You can easily understand that the default option is “cdn“, it stands for cpu, disks and network data. The result of the command is the same with the output of “collectl -scn

If you want to collect data about the memory, use the following command.

# collectl -sm
 
 waiting for 1 second sample...
 #
 #Free Buff Cach Inac Slab Map 
 1G 177M 1G 684M 193M 1G 
 1G 177M 1G 684M 193M 1G 
 1G 177M 1G 684M 193M 1G 
 1G 177M 1G 684M 193M 1G 
 1G 177M 1G 684M 193M 1G 
 1G 177M 1G 684M 193M 1G 
 1G 177M 1G 684M 193M 1G 
 1G 177M 1G 684M 193M 1G

The above output is very useful when you want to get some detailed information on your memory usage, free memory and other important stuff for the performance of your system.
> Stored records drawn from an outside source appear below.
-- ==== Sys2Proof/Machine/Supplies.lean ====
section
/-! DEFINITION. The commands of the hold-up energy, the power-fail sequence and the persist store (06 R178 to R186) and of the
supplies (20). -/

namespace Sys2Proof.Machine

/-- VMAX_COMPUTE (R178): every 10 µs; a drain that runs ends here where it has nothing left to do or to draw on. -/
def execVmaxCompute (s : State) : Res := .next s.computeVmax.drainCheck

/-- POWER_FAIL_WARNING (R180, R485): PFW_n has been low for 1 µs. -/
def execPowerFailWarning (s : State) : Res := .next ((s.set PST_STATUS_PFW 1).pfBegin 1)

/-- DRAIN_MAX_EXPIRY (R181). -/
def execDrainMaxExpiry (s : State) : Res :=
  match s.expire .drainMax with
  | some s => .next (if s.pfPhase = pfDrain then s.persistStart (!s.drainEmpty) else s)
  | none => .next s

/-- PERSIST_COMPLETE (R182, R183): the commit record is written, the slot channels turn off, the outputs are held. At step 6 of a sleep
entry the node goes into SL3 (R452). -/
def execPersistComplete (s : State) : Res :=
  if s.pfPhase = pfPersist then
    let s := s.persistCommit.set JNL_STATUS_PF_PHASE pfDone
    let s := s.spPersistOff.portsStop.stopPins
    let s := { s with jnl.outputsHeld := true }
    .next (if s.warned then s else s.pfFinish)
  else
    match s.pw.sleep with
    | some x => .next (if x.step = 6 then s.persistCommit.sleepDown x else s)
    | none => .next s

/-- POWER_FAIL_WARNING_END (R183, R486): PFW_n is high again. -/
def execPowerFailWarningEnd (s : State) : Res := .next (s.set PST_STATUS_PFW 0).pfCheckEnd

/-- A record can be read with the channels in use: it is intact, committed, and was written on these channels. -/
def State.readable (s : State) (a : Area) : Bool := a.ok && a.state == stCommitted && a.chans == s.get JNL_STATUS_PST_FITTED

/-- The content of a record becomes the journal (R186 step 3). -/
def State.restoreArea (s : State) (a : Area) : State :=
  let s := { s with jnl.flows := a.flows, jnl.dedup := a.dedup, jnl.entries := a.entries, jnl.unsynced := a.unsynced
                    jnl.losses := a.losses, jnl.rewindDue := true
                    jnl.nextId := (a.entries.map fun (e : Entry) => e.id).foldl (fun m i => max m (i + 1)) s.jnl.nextId }
  let s := a.gens.foldl (fun s x => s.set PART_FN_B_GEN x.2 x.1) s
  let s := s.setUsed ((a.entries.map fun (e : Entry) => units e.record.len).sum)
  let s := (List.range 16).foldl (init := s) fun s d =>
    s.set JNL_DQOCC_USED ((a.entries.filter fun (e : Entry) => e.record.dstNode == d).map fun (e : Entry) => units e.record.len).sum d
  let aged := a.entries.filter fun (e : Entry) => e.record.vc == .cpl && e.record.gen != 0
  let s := aged.foldl (fun s (e : Entry) => s.start (.cplAge e.id) 1000000000) s
  (s.showEpoch a.epoch).loseGroups

/-- The node starts cold (R175, R186 step 6). -/
def State.startCold (s : State) : State :=
  let others := (List.range 16).filter fun n => n != s.nodeId
  { s with jnl.unsynced := others, jnl.syncNo := Config.syncNumber Config.serial s.now % 2 ^ 32 }.flag JNL_STATUS_COLD true

/-- MB_BOOT.STAGE shows that the persist check is done (Table 21.10). -/
def State.persistStage (s : State) : State := if s.get MB_BOOT_STAGE = 2 then s.set MB_BOOT_STAGE 3 else s

/-- PERSIST_RECOVERY (R186): after power-up, once the channels have been checked. -/
def execPersistRecovery (consumed : Bool) (s : State) : Res :=
  if !s.pst.checked || s.jnl.recovered then .next s
  else
    let s := if s.known.any fun x => s.readable x.2 && x.2.node != s.nodeId then s.reportNode 42 0 0x6012 else s
    let mine := s.known.filter fun x => s.readable x.2 && x.2.node == s.nodeId
    let best := mine.foldl (init := none) fun (b : Option (Bool × Area)) x =>
      match b with
      | some y => if y.2.epoch < x.2.epoch then some x else b
      | none => some x
    let s := match best with
      | some x => if consumed then ((s.restoreArea x.2).markArea x.1 stConsumed).flag JNL_STATUS_RESTORED true else s.startCold
      | none => s.startCold
    .next { s with jnl.recovered := true }.establish.persistStage

/-- The voltage in millivolts that a sense pin of `uv` microvolts stands for, with a ratio in 0.01. -/
def senseMv (uv div : Nat) : Nat := uv * div / 100000

/-- FEED_SAMPLE (R484): every 1 µs. -/
def execFeedSample (a b : Nat) (s : State) : Res :=
  let s := if s.feedFitted false then s.feedRead false (senseMv a (s.get PST_FEED_DIV_A)) else (s.stop (.feedGood false)).setFeed false false
  let s := if s.feedFitted true then s.feedRead true (senseMv b (s.get PST_FEED_DIV_B)) else (s.stop (.feedGood true)).setFeed true false
  .next s.feedDetect

/-- FEED_GOOD_EXPIRY (R484). -/
def execFeedGoodExpiry (b : Bool) (s : State) : Res :=
  match s.expire (.feedGood b) with
  | some s => .next (s.setFeed b true)
  | none => .next s

/-- FEED_PF_TIMEOUT (R486). -/
def execFeedPfTimeout (s : State) : Res :=
  match s.expire .feedPf with
  | some s => .next ({ s with pst.feedCause := true }.pfBegin 2)
  | none => .next s

/-- The bank case of internal detection (R486), from a V_HUV of `v` in 10 mV. -/
def State.bankDetect (s : State) (v : Nat) : State :=
  let thr := s.get PST_HUV_CFG_HUV_PF * 10
  let s := if thr + 100 < v then { s with pst.armed := true } else s
  let s := { s with pst.lowHuv := if v < thr then s.pst.lowHuv + 1 else 0 }
  if s.on PST_CTRL_HUV_PF_EN && thr != 0 && s.pst.armed && 2 ≤ s.pst.lowHuv then
    (if s.pst.bankCause then s else { s with pst.bankCause := true }.pfBegin 3)
  else if s.pst.bankCause && (thr < v || thr = 0 || !s.on PST_CTRL_HUV_PF_EN) then { s with pst.bankCause := false }.pfCheckEnd
  else s

/-- HUV_SAMPLE (R486, R488): every 10 µs, but not in SL3. -/
def execHuvSample (v : Nat) (s : State) : Res :=
  let hu := senseMv v (s.get PST_HUV_CFG_DIV) / 10
  let err : Bool := 1188000 ≤ v || s.get PST_VLIM_V_TOP * 10 < hu
  let was := s.on PST_STATUS_HUV_ERR
  let s := (s.set PST_HUV_MEAS_VHUV (min 65535 hu)).flag PST_STATUS_HUV_ERR err
  let s := if err && !was then s.reportNode 45 0 else s
  let s := s.set PST_HUV_MEAS_EAVAIL (min 65535 (s.energy / energyUnit))
  .next ((s.bankDetect hu).drainCheck)

/-- PST_CHANNEL_CHECK (R492): 8 MiB are enough where both channels pass, 16 MiB where one is used. -/
def execPstChannelCheck (c0 c1 : Option Nat) (s : State) : Res :=
  if s.pst.checked || s.jnl.recovered then .next s
  else
    let fit (n : Nat) : Bool := s.on (if n = 0 then PST_CTRL_CH0_FIT else PST_CTRL_CH1_FIT)
    let cap (n : Nat) : Nat := ((if n = 0 then c0 else c1).getD 0)
    let both : Bool := fit 0 && fit 1 && 8 ≤ cap 0 && 8 ≤ cap 1
    let good (n : Nat) : Bool := fit n && (both || 16 ≤ cap n)
    let s := s.set JNL_STATUS_PST_FITTED (b2n (good 0) 0 + b2n (good 1) 1)
    let s := [0, 1].foldl (fun s n => if fit n && !good n then s.channelFails n else s) s
    .next ({ s with pst.checked := true }.computeVmax)

/-- PST_WRITE_FAILURE (R493): in the persist step nothing is committed. -/
def execPstWriteFailure (n : Nat) (s : State) : Res :=
  if 1 < n || !bit (s.get JNL_STATUS_PST_FITTED) n then .next s
  else .next { s.channelFails n with jnl.writing := none }.computeVmax

end Sys2Proof.Machine
end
How about some data on tcp? Use the following command to do it.

# collectl -st
 
 waiting for 1 second sample...
 #
 # IP Tcp Udp Icmp 
 0 0 0 0 
 0 0 0 0 
 0 0 0 0 
 0 0 0 0 
 0 0 0 0 
 0 0 0 0 
 0 0 0 0 
 0 0 0 0 
 0 0 0 0 
 0 0 0 0 
 0 0 0 0

After you have gained some experience you can easily combine options to get the results you want. For example you can combine the “t” for tcp and “c” for cpu. The following command does that.

# collectl -stc
 
 waiting for 1 second sample...
 #
 #cpu sys inter ctxsw IP Tcp Udp Icmp 
 23 8 961 3136 0 0 0 0 
 24 5 916 3662 0 0 0 0 
 21 8 848 2408 0 0 0 0 
 30 10 916 2674 0 0 0 0 
 38 3 826 1752 0 0 0 0 
 31 3 820 1408 0 0 0 0 
 15 5 781 1335 0 0 0 0 
 17 3 802 1314 0 0 0 0 
 17 3 755 1218 0 0 0 0 
 14 2 788 1321 0 0 0 0

It is hard for us humans to remember all the available options so I am posting the summary list of subsystems supported by the tool.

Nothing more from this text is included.